┌──
-- ==== Sys2Proof/Certificates/Slice0/Obligations.lean ====
section
/-! DEFINITION. The statements for the provers. A request statement says what stands when the port is ready (UP, fewer than 4 requests outstanding); RequestOverrunDiscards and MessageBringsPortUp say what happens on the other ports. -/

open Sys2Proof Sys2Proof.Machine

/-! ### The queue of commands and the state after reset -/

/-- The command at the front of the queue is run on the state with the queue's rest. -/
def Obligations.StepRunsTheFrontCommand : Prop :=
  ∀ (c : Instr) (rest : List Instr) (s : State), s.pending = c :: rest → step s = exec c { s with pending := rest }

/-- Every command in every state has a next state: the part never stops. A command neither changes the queue nor depends
on it. -/
def Obligations.EveryCommandCompletesBesideTheQueue : Prop :=
  (∀ (c : Instr) (s : State), ∃ t, exec c s = .next t)
    ∧ (∀ (c : Instr) (s t : State), exec c s = .next t →
         t.pending = s.pending ∧ ∀ q : List Instr, exec c { s with pending := q } = .next { t with pending := q })

/-- The state after the first power-on, as the rules on reset give it (R1, R36, R38, R61, R79, R94, R127, R129, R147,
R149, R162, R183, R193). That the part is the factory's, that no first block time and nothing of a closed measurement
window is held, and that no byte stands as sent, are the model's choice (logs 8, 6, 44, 40). The sound states hold the
state after reset. -/
def Obligations.StateAfterReset : Prop :=
  (let s := State.reset
   s.timebase = 0 ∧ s.stepIndex = 0 ∧ s.nextBoundary = 500 * 8 ∧ s.live = factoryProfile
     ∧ s.store = ⟨.invalid, .invalid, .invalid, 0, none⟩ ∧ s.restart = .none ∧ s.pending = []
     ∧ s.pool = ⟨⟨0, 0, 0, 0⟩, ⟨48, 48, 48, 48⟩, 64⟩
     ∧ (∀ c, (s.chan c).state = .idle ∧ (s.chan c).holder = none ∧ (s.chan c).fallback = none
         ∧ (s.chan c).parkFallback = none ∧ (s.chan c).lead = false ∧ (s.chan c).voice = .voiced
         ∧ (s.chan c).mode = .voice ∧ (s.chan c).notices = [] ∧ (s.chan c).stats = .zero
         ∧ (s.chan c).pe.queue = [] ∧ (s.chan c).pe.anchored = false ∧ (s.chan c).pe.epochIn = 0
         ∧ (s.chan c).pe.playEpoch = 0 ∧ (s.chan c).pe.baseIn = 0 ∧ (s.chan c).pe.nextPlay = 0
         ∧ (s.chan c).pe.playState = .priming ∧ (s.chan c).pe.missing = 0 ∧ (s.chan c).pe.lastPlayed = silence
         ∧ (s.chan c).pe.lastPeak = 0 ∧ (s.chan c).pe.outputPeak = 0 ∧ (s.chan c).pe.current = none
         ∧ (s.chan c).tru = ⟨none, none, 0, 0, 0, 0, false⟩
         ∧ (s.chan c).uf = ⟨0, [], 0, 0, none, 0, none, false⟩
         ∧ (s.chan c).det = ⟨false, ⟨none, 0, false⟩, ⟨none, 0, false⟩⟩)
     ∧ (∀ l, (s.loop l).feed = .idle ∧ (s.loop l).polarity = .normal ∧ (s.loop l).hook = .onhook
         ∧ (s.loop l).rawEdge = 0 ∧ (s.loop l).pulses = 0 ∧ (s.loop l).dtmf = .quiet ∧ (s.loop l).dial = []
         ∧ (s.loop l).dialOverflow = false ∧ (s.loop l).autoTone = false ∧ (s.loop l).player = none
         ∧ (s.loop l).ring = none ∧ (s.loop l).tx = none ∧ (s.loop l).lostDenial = none
         ∧ (s.loop l).test.phase = .none ∧ (s.loop l).test.nRef = 0 ∧ (s.loop l).test.nLoop = 0
         ∧ (s.loop l).test.load = none)
     ∧ (∀ p, (s.port p).up = false ∧ (s.port p).receiver = .hunt ∧ (s.port p).transfer = none
         ∧ (s.port p).sent = [] ∧ (s.port p).outstanding = 0 ∧ (s.port p).lastServed = none ∧ (s.port p).overflowMark = false
         ∧ (s.port p).dropped = 0 ∧ (s.port p).badFrames = 0 ∧ (s.port p).requestOverrun = 0
         ∧ (s.port p).notHolderMedia = 0 ∧ (s.port p).noticesDropped = 0
         ∧ (s.port p).queue = [.notice ⟨.start .power (some 0) false, none, none, 0⟩] ∧ s.attention p = true))
    ∧ (PoolAccounts State.reset ∧ State.reset.everyProfile reservesFit ∧ (∀ p, QueueLimits (State.reset.port p))
         ∧ (∀ p, TransferSound (State.reset.port p))
         ∧ (∀ c, State.reset.bound c) ∧ (∀ l, LoopLed State.reset l) ∧ (∀ l, FeedAgrees (State.reset.loop l))
         ∧ (∀ c, TimingBounds (State.reset.chan c).tru) ∧ (∀ c, RingOrdered (State.reset.chan c).uf)
         ∧ (∀ c, PlayoutSound (State.reset.chan c).pe) ∧ (∀ c, QueueOrdered (State.reset.chan c))
         ∧ (∀ l, LoopBounds (State.reset.loop l))
         ∧ (∀ c, (State.reset.chan c).notices.length ≤ 8)
         ∧ State.reset.everyProfile ProfileInRange ∧ ∀ c, State.reset.settingsHeld c)

/-! ### Invariants every step keeps -/

/-- The accounts of the pool (R27, R28) hold after a step from a state in which they hold. The premise on the profiles
is kept by steps as well, as the conclusion says. -/
def Obligations.PoolAccountsKept : Prop :=
  ∀ s t : State, PoolAccounts s → s.everyProfile reservesFit → step s = .next t →
    PoolAccounts t ∧ t.everyProfile reservesFit

/-- Every port's control queue keeps its limits (R173, R176, R177, R179), and its transfer stays a message of the port,
with its bytes sent from the first on (R170, R180). -/
def Obligations.QueueLimitsKept : Prop :=
  (∀ s t : State, (∀ p, QueueLimits (s.port p)) → step s = .next t → ∀ p, QueueLimits (t.port p))
    ∧ ∀ s t : State, (∀ p, TransferSound (s.port p)) → step s = .next t → ∀ p, TransferSound (t.port p)

/-- Channels keep their binding to holders, and loops their one lead (R2, R6, R124). -/
def Obligations.BindingsKept : Prop :=
  ∀ s t : State, (∀ c, s.bound c) → (∀ l, LoopLed s l) → step s = .next t →
    (∀ c, t.bound c) ∧ ∀ l, LoopLed t l

/-- A loop's feed state agrees with its hook state, ring record, transmitter and test (R107, R108, R130, R163). -/
def Obligations.FeedAgreementKept : Prop :=
  ∀ s t : State, (∀ l, FeedAgrees (s.loop l)) → step s = .next t → ∀ l, FeedAgrees (t.loop l)

/-- The drift estimate and the slip accumulator keep their bounds (R72), and so does the pending correction (R67). A
history ring keeps its size and its consecutive sequence numbers (5.1, R82, R83). The lists and counts with a limit keep
it (R24, 7.1, R80, R124): 8 pending notices, 32 dialled digits, 255 pulses, 80 samples in a loop block. -/
def Obligations.BoundsKept : Prop :=
  (∀ s t : State, (∀ c, TimingBounds (s.chan c).tru) → step s = .next t → ∀ c, TimingBounds (t.chan c).tru)
    ∧ (∀ s t : State, (∀ c, RingOrdered (s.chan c).uf) → step s = .next t → ∀ c, RingOrdered (t.chan c).uf)
    ∧ (∀ s t : State, (∀ l, LoopBounds (s.loop l)) → (∀ c, (s.chan c).notices.length ≤ 8) → step s = .next t →
         (∀ l, LoopBounds (t.loop l)) ∧ ∀ c, (t.chan c).notices.length ≤ 8)

/-- Every channel's queue and play store stay sound: at most the playing and the arrival epoch in this order, whole
blocks with their peaks, a current block of 79 to 81 samples (R39, R47, R50, R72). The queue keeps its order (R39): each
entry within depth_max numbers from the anchor of its epoch, and an epoch's entries in strict order of their distance
from it, so that no number is queued twice. Left out of the order are the states in which one message's resyncs could
bring the epoch number round to the playing epoch's, where R45 itself lets two epochs share a number (log 37). -/
def Obligations.PlayoutKept : Prop :=
  (∀ s t : State, (∀ c, PlayoutSound (s.chan c).pe) → step s = .next t → ∀ c, PlayoutSound (t.chan c).pe)
    ∧ (∀ s t : State, (∀ c, PlayoutSound (s.chan c).pe) → (∀ c, s.settingsHeld c) → (∀ c, QueueOrdered (s.chan c)) →
         (∀ (c : Chan) (k : Nat), 1 ≤ k → k ≤ 7 →
           (s.chan c).pe.epochIn + BitVec.ofNat 8 k ≠ (s.chan c).pe.playEpoch) →
         step s = .next t → ∀ c, QueueOrdered (t.chan c))

/-- Every live setting, every stored profile and the settings of every open channel keep their ranges (R185, R187, R20),
and an open channel's target lies between its depths (R52). -/
def Obligations.SettingsKept : Prop :=
  ∀ s t : State, s.everyProfile ProfileInRange → (∀ c, s.settingsHeld c) → step s = .next t →
    t.everyProfile ProfileInRange ∧ ∀ c, t.settingsHeld c

/-! ### The frame and its check -/

/-- The check over the bytes 0x31 to 0x39, and the register's end over bytes followed by their check (R197). A media
body laid out for a message reads back as the message's fields (R198). The bits of the bytes a port has sent go out most
significant first (R170). The messages the part sends, byte by byte: the frame (13.1), the fields most significant byte
first, the body of MEDIA_OUT (R198), the outcomes of a REPLY (R199) and the record of every notice (R202), with the
caller states a ring can end with and the causes a REQUESTED tone can. -/
def Obligations.CheckAndMediaLayouts : Prop :=
  (crc [0x31, 0x32, 0x33, 0x34, 0x35, 0x36, 0x37, 0x38, 0x39] = 0x29B1
     ∧ ∀ bytes : List Byte, crc (bytes ++ bytes16 (crc bytes)) = 0)
    ∧ (∀ m : MediaOut, 1 ≤ m.primaries.length → m.primaries.length ≤ 4 → m.redundant.length ≤ 3 →
         (∀ b ∈ m.primaries ++ m.redundant, b.length = 80) →
         parseMedia m.body = some
           { chan := Chan.byte m.chan, first := m.first, stamp := m.stamp, dataHint := m.dataFlag, resync := false,
             primaries := m.primaries, redundant := m.redundant })
    ∧ (∀ hi lo : Byte, bytes16 (half hi lo) = [hi, lo] ∧ (half hi lo).toNat = 256 * hi.toNat + lo.toNat)
    ∧ (∀ b3 b2 b1 b0 : Byte, bytes32 (word b3 b2 b1 b0) = [b3, b2, b1, b0]
         ∧ (word b3 b2 b1 b0).toNat = 16777216 * b3.toNat + 65536 * b2.toNat + 256 * b1.toNat + b0.toNat)
    ∧ (∀ (x : PortState) (k : Nat) (b : Byte), x.sent[k]? = some b →
         x.sentBits.length = 8 * x.sent.length ∧ ∀ j, j < 8 → x.sentBits[8 * k + j]? = some (b.getLsbD (7 - j)))
    ∧ (∀ (kind : Byte) (body : List Byte),
         let covered := nat16 (body.length + 1) ++ [kind] ++ body
         frame kind body = [0xA7] ++ covered ++ bytes16 (crc covered))
    ∧ (∀ m : MediaOut,
         m.body
           = [Chan.byte m.chan] ++ bytes16 m.first ++ bytes32 m.stamp
             ++ [(if m.dataFlag then 0x01 else 0x00) + (if m.continued then 0x04 else 0x00),
                 BitVec.ofNat 8 (16 * m.primaries.length + m.redundant.length)]
             ++ (m.primaries ++ m.redundant).flatMap fun b => b.flatMap bytes16)
    ∧ (∀ r : Reply,
         let code : Byte :=
           match r.code with
           | .ok => 0x00
           | .clamped => 0x01
           | .badParam => 0x10
           | .busy => 0x11
           | .wrongState => 0x12
           | .notHolder => 0x13
           | .held => 0x14
           | .loopBusy => 0x15
           | .noChannel => 0x16
           | .noPool => 0x17
           | .unknown => 0x1F
         (Entry.reply r).frame = frame 0x82 ([r.tag, code] ++ r.results))
    ∧ (∀ n : Notice,
         let flag (b : Bool) : Byte := if b then 1 else 0
         let status (x : CallerState) : Byte :=
           if x = .none then 0 else if x = .notSent then 1 else if x = .complete then 2 else 3
         let ended (r : RingSummary) : List Byte :=
           [status r.status] ++ nat16 r.rung ++ nat16 r.deferred ++ nat16 r.suppressed ++ nat16 r.bursts
         let ends (r : RingSummary) : Prop :=
           r.status = .none ∨ r.status = .notSent ∨ r.status = .complete ∨ r.status = .aborted
         let record : List Byte × List Byte :=
           match n.data with
           | .seize => ([0x01], [])
           | .digit d m k => ([0x02], [d, if m = .pulse then 0 else 1] ++ bytes16 k)
           | .badDigit k => ([0x03], nat16 k)
           | .flash ms => ([0x04], bytes16 ms)
           | .hangup => ([0x05], [])
           | .answered r => ([0x06], ended r)
           | .ringDone reason r => ([0x07], [if reason = .completed then 0 else 1] ++ ended r)
           | .modeChange m switched path band =>
             ([0x08],
               [if m = .voice then 0 else 1, flag switched,
                 if path = .loop then 0 else if path = .played then 1 else 2,
                 if band = none then 0 else if band = some .answer then 1 else 2])
           | .drainDone reason => ([0x09], [if reason = .empty then 0 else if reason = .limit then 1 else 2])
           | .parkExpired old => ([0x0A], [Port.byte old])
           | .toneDone k cause =>
             ([0x0B],
               [BitVec.ofNat 8 k.val,
                 if cause = .completed then 0 else if cause = .stopped then 1 else if cause = .replaced then 2 else 3])
           | .testDone outcome a b load isOver =>
             ([0x0C],
               [if outcome = .completed then 0
                 else if outcome = .refFault then 1
                 else if outcome = .abortedOffhook then 2
                 else 3] ++ nat16 a ++ nat16 b ++ [BitVec.ofNat 8 (load.getD 255), flag isOver])
           | .saveDone slot => ([0x0D], [BitVec.ofNat 8 slot])
           | .takeoverOffer lead m cause old ms =>
             ([0x10],
               [flag lead, if m = .voice then 0 else 1, if cause = .portDown then 0 else 1, Port.byte old] ++ nat16 ms)
           | .start cause slot fallback =>
             ([0x11],
               [if cause = .power then 0 else if cause = .line then 1 else 2, BitVec.ofNat 8 (slot.getD 255),
                 flag fallback])
           | .linkUp p => ([0x12], [Port.byte p])
           | .overflow p k => ([0x13], [Port.byte p] ++ nat16 k)
         (∀ r, n.data = .answered r → ends r) → (∀ reason r, n.data = .ringDone reason r → ends r) →
         (∀ k, n.data ≠ .toneDone k .digit ∧ n.data ≠ .toneDone k .taken) →
         (Entry.notice n).frame
           = frame 0x83
               (record.1 ++ [(n.loop.map Loop.byte).getD 0xFF, (n.chan.map Chan.byte).getD 0xFF] ++ bytes32 n.time
                 ++ record.2))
└──
REQUIRED WORK:
Across the records above, count each line that holds the word "ringDone" and give only the resulting number.

WRITTEN REPLY:
2